I think the path forward is to decouple the two questions we've been bundling together. Where the pruning happens is a performance question, and your data settles it. How the analysis identifies topological inputs is a maintainability question we can resolve independently, and I like your proposal above: rather than collocating the code, let's factor the category/uimin/uimax string handling into shared parsing utilities that both ShaderNode classification and NodeGraphTopology call into, so we don't carry a second kWeightedPbrNodes-style allowlist that silently misses new BSDFs. Longer term, a topological="true" mechanism along the lines of your suggestion might allow us to drop the heuristics entirely.
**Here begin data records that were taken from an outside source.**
/-- The codes of 1.2 and 1.3, and the ids, entries and record sizes of the tables (1.4). READ and STATUS, from any
station in either mode (R169, R170): their checks, the STATUS records of a head slot (R41), a relay channel (R138), a
section (R104), the ports (R14) and the local lines (R177) in the layouts of chapter 1, and that they change nothing
but the answer queue. The sensed level of a line the part does not drive is its board's level after polarity
(assumption 2). -/
def Obligations.ReadsChangeNothing : Prop :=
  ([SourceState.off, .awaiting, .normal, .late, .lost, .faulty, .inTest].map SourceState.code = [0, 1, 2, 3, 4, 5, 6] ∧
    [FaultCause.seqGap, .edgeTally, .edgeOrder, .tooFast, .sensorFailed, .clock, .timeAnchor, .remoteFault].map FaultCause.code =
      [1, 2, 3, 4, 5, 6, 7, 8] ∧
    [RecogState.vacant, .aFromA, .bFromB, .bothFromA, .bothFromB, .bFromA, .aFromB].map RecogState.code = [0, 1, 2, 3, 4, 5, 6] ∧
    [SecState.off, .disturbed, .restoreWait, .sweep, .occupied, .settling, .clear].map SecState.code = [0, 1, 2, 3, 4, 5, 6] ∧
    [Cause.start, .restart, .countOver, .countUnder, .headFault, .relayFault, .headTest, .headLost, .relayLost, .readmit,
      .restoreAbandoned, .restoreTimeout, .cancelled].map Cause.code = [1, 2, 3, 4, 5, 6, 7, 8, 9, 10, 11, 12, 13] ∧
    [Health.ok, .degraded, .failed].map Health.code = [0, 1, 2] ∧
    [OriginStatus.normal, .awaiting, .faulty].map OriginStatus.code = [0, 1, 2] ∧
    [RestoreKind.sweep, .direct].map RestoreKind.code = [1, 2] ∧ [Mode.config, .run].map Mode.code = [0, 1] ∧
    [LineFunction.off, .sectionOut, .alarmOut, .restoreIn, .inhibitIn].map LineFunction.code = [0, 1, 2, 3, 4] ∧
    [Direction.up, .down].map Direction.code = [0, 1] ∧
    [Result.ok, .notPermitted, .wrongMode, .range, .badValue, .badLength, .validation, .wrongState, .busy, .tooSoon,
      .notEligible, .inhibited, .fieldBusy, .testBlocked, .noRoute, .unknown].map Result.code =
      [0, 1, 2, 3, 4, 5, 6, 7, 8, 9, 10, 11, 12, 13, 14, 15] ∧
    [RequestCode.mode, .write, .read, .status, .readmit, .restart, .noticeHold, .noticeRelease, .watchSet, .capture,
      .restoreSweep, .restoreDirect, .restoreCancel].map RequestCode.byte =
      [0x01, 0x02, 0x03, 0x04, 0x05, 0x06, 0x07, 0x08, 0x09, 0x0A, 0x10, 0x11, 0x12] ∧
    ([1, 2, 3, 4, 5, 6, 7] : List Byte).map TableId.ofByte =
      [some .part, some .head, some .relay, some .sec, some .boundary, some .filter, some .line] ∧
    (∀ b, b = 0 ∨ 7 < b.toNat → TableId.ofByte b = none) ∧
    [TableId.part, .head, .relay, .sec, .boundary, .filter, .line].map TableId.entries = [1, 32, 8, 24, 96, 4, 8] ∧
    [TableId.part, .head, .relay, .sec, .boundary, .filter, .line].map TableId.size = [12, 9, 4, 4, 3, 3, 3]) ∧
  ∀ (s : State) (hdr : Header) (tag : Byte), s.toManagement hdr →
    (∀ table first less : Byte,
      let reply (r : Reply) : Prop := s.answersOnly .read hdr tag [table, first, less] r
      let count := less.toNat + 1
      (TableId.ofByte table = none → reply ⟨.range, []⟩) ∧
      ∀ id, TableId.ofByte table = some id →
        (id.entries < first.toNat + count → reply ⟨.range, []⟩) ∧
        (first.toNat + count ≤ id.entries → 58 < count * id.size → reply ⟨.badLength, []⟩) ∧
        (first.toNat + count ≤ id.entries → count * id.size ≤ 58 →
          reply ⟨.ok, [table, first, less] ++ s.tables.read id first.toNat count⟩)) ∧
    (∀ subject index : Byte,
      let reply (r : Reply) : Prop := s.answersOnly .status hdr tag [subject, index] r
      (4 < subject.toNat → reply ⟨.range, []⟩) ∧
      (subject = 0 ∧ 31 < index.toNat ∨ subject = 1 ∧ 7 < index.toNat ∨ subject = 2 ∧ 23 < index.toNat →
        reply ⟨.range, []⟩) ∧
      let bit (n : Nat) (b : Bool) : Byte := if b then BitVec.ofNat 8 (2 ^ n) else 0
      (∀ k : Fin 32, subject = 0 → index.toNat = k.val →
        let h := s.heads[k]
        let o := s.relayOut[k]
        reply ⟨.ok, [subject, index, h.state.code, (h.fault.map FaultCause.code).getD 0,
          bit 0 h.expected.isSome + bit 1 h.anchor.isSome + bit 2 o.broken, h.expected.getD 0, h.recvA, h.recvB,
          BitVec.ofNat 8 h.missed.val, BitVec.ofNat 8 h.strikes.val, h.healthA.code, h.healthB.code, h.recog.state.code,
          BitVec.ofNat 8 o.pending.length] ++ bytes16 h.repeats ++ bytes16 h.recog.rockBack⟩) ∧
      (∀ c : Fin 8, subject = 1 → index.toNat = c.val →
        let r := s.channels[c]
        reply ⟨.ok, [subject, index, r.state.code, (r.fault.map FaultCause.code).getD 0, bit 0 r.expected.isSome,
          r.expected.getD 0, BitVec.ofNat 8 r.missed.val, r.lastOrigin.code]⟩) ∧
      (∀ k : Fin 24, subject = 2 → index.toNat = k.val →
        let r := s.sections[k]
        reply ⟨.ok, [subject, index, r.state.code, if r.state = .clear then 1 else 0] ++ bytes16 (BitVec.ofNat 16 r.count) ++
          bytes16 r.inTally ++ bytes16 r.outTally ++ bytes16 r.absorbed ++
          [(r.cause.map Cause.code).getD 0, (r.causeSource.map fun n => BitVec.ofNat 8 n.val).getD 255,
            bit 0 r.swept + bit 1 r.repeated + bit 2 r.activity + bit 3 r.warning + bit 4 s.notice.owed[k],
            (r.restoreKind.map RestoreKind.code).getD 0] ++ bytes32 r.disturbedTime⟩) ∧
      (subject = 3 → reply ⟨.ok, [subject, index, s.mode.code, 1, 0] ++ bytes16 s.tallies.fieldDamaged ++
        bytes16 s.tallies.lineDamaged ++ bytes16 s.tallies.misrouted ++ bytes16 s.tallies.unknown ++
        bytes16 s.tallies.forwardDropped ++ bytes16 s.tallies.droppedRequest ++
        [BitVec.ofNat 8 s.linePort.answers.length, BitVec.ofNat 8 s.linePort.forward.length,
          BitVec.ofNat 8 s.fieldPort.orders.length] ++ bytes32 s.partTime⟩) ∧
      (subject = 4 →
        let active (l : Fin 8) : Bool :=
          match s.tables.lines[l].function with
          | .sectionOut | .alarmOut => s.lines[l].latch
          | .off | .restoreIn | .inhibitIn => (s.lines[l].board == .low) == (s.tables.lines[l].polarity == .normal)
        reply ⟨.ok, [subject, index] ++ (List.finRange 8).flatMap fun l =>
          [s.tables.lines[l].function.code, bit 0 (active l)]⟩))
A couple of separate coding issues that I'd also recommend addressing in this PR:

  • Potential null dereference in getImplementation: createPermutation returns nullptr when no pruning can be applied at the call site -- e.g. when the graph has no topological inputs or when its topological inputs aren't pinned to 0 or 1 for this instance -- but permutation->getKey() is called before the if (permutation ...) null check.
  • SHADER_INTERFACE_COMPLETE correctness: pruning bakes topology from the default/call-site weight value, but in the complete interface those weights are published as editable uniforms. Pruning a lobe the user intends to drive at runtime (e.g. raising a coat weight from 0) would then be incorrect. Could we gate the optimization to the reduced interface, or otherwise exclude inputs that get promoted to the editable interface?

ppenenko added 2 commits July 10, 2026 14:26
createPermutation() can return nullptr for NodeGraphs without
topological inputs. Check for null before accessing getKey().